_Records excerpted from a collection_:

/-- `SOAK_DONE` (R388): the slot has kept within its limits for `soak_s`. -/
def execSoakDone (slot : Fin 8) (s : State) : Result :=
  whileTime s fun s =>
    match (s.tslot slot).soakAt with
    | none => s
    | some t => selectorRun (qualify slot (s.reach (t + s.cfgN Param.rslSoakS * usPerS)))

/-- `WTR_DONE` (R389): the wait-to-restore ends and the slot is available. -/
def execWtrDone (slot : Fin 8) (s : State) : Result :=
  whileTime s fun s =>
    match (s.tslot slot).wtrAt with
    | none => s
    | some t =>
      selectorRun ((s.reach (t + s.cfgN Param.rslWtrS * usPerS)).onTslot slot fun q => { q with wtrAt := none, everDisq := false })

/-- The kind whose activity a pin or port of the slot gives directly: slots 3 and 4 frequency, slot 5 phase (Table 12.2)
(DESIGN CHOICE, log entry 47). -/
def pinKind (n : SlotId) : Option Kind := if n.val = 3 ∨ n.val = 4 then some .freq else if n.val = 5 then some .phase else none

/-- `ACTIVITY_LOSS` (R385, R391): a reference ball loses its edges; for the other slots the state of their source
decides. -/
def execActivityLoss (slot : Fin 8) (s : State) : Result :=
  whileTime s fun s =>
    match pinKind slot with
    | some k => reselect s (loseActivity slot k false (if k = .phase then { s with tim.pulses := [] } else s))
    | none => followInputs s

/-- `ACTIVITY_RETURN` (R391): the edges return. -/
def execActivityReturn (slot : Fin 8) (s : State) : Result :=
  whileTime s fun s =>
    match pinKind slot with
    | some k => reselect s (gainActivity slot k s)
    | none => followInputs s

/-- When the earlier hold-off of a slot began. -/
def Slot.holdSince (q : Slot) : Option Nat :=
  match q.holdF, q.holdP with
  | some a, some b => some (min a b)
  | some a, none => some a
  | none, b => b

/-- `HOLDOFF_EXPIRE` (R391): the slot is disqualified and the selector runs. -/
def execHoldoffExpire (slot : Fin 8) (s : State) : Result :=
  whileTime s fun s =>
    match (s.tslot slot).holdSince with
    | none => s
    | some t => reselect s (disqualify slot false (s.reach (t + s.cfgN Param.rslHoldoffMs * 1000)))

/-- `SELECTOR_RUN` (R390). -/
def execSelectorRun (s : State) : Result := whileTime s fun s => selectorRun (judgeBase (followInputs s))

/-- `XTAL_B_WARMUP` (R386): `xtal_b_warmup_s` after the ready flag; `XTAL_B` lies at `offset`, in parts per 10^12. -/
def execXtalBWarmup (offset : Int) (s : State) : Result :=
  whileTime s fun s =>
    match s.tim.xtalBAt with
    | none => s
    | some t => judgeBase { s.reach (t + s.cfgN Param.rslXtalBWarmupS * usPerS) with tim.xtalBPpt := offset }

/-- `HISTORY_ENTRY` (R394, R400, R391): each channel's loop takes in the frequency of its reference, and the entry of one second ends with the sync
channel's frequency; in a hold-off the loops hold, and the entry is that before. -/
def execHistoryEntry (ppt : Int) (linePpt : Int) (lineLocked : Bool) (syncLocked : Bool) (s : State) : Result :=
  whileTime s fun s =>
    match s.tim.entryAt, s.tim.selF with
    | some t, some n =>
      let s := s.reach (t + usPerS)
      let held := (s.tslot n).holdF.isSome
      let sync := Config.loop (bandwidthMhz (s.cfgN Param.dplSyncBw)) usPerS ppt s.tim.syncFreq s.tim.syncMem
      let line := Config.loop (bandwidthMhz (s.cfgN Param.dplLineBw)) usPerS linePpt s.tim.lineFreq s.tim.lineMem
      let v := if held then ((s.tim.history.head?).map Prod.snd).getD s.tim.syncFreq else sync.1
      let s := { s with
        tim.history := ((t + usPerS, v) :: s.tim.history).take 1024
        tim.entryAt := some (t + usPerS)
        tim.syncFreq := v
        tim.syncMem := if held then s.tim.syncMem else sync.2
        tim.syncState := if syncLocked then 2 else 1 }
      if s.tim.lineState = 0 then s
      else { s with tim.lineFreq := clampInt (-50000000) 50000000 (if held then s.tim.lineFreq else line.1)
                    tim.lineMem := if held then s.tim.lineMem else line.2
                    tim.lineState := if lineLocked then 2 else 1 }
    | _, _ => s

_WORK ORDER_:
Work out how many lines of the data above contain the string "reference" and give the number alone.

_SOLVED PROBLEM_:
2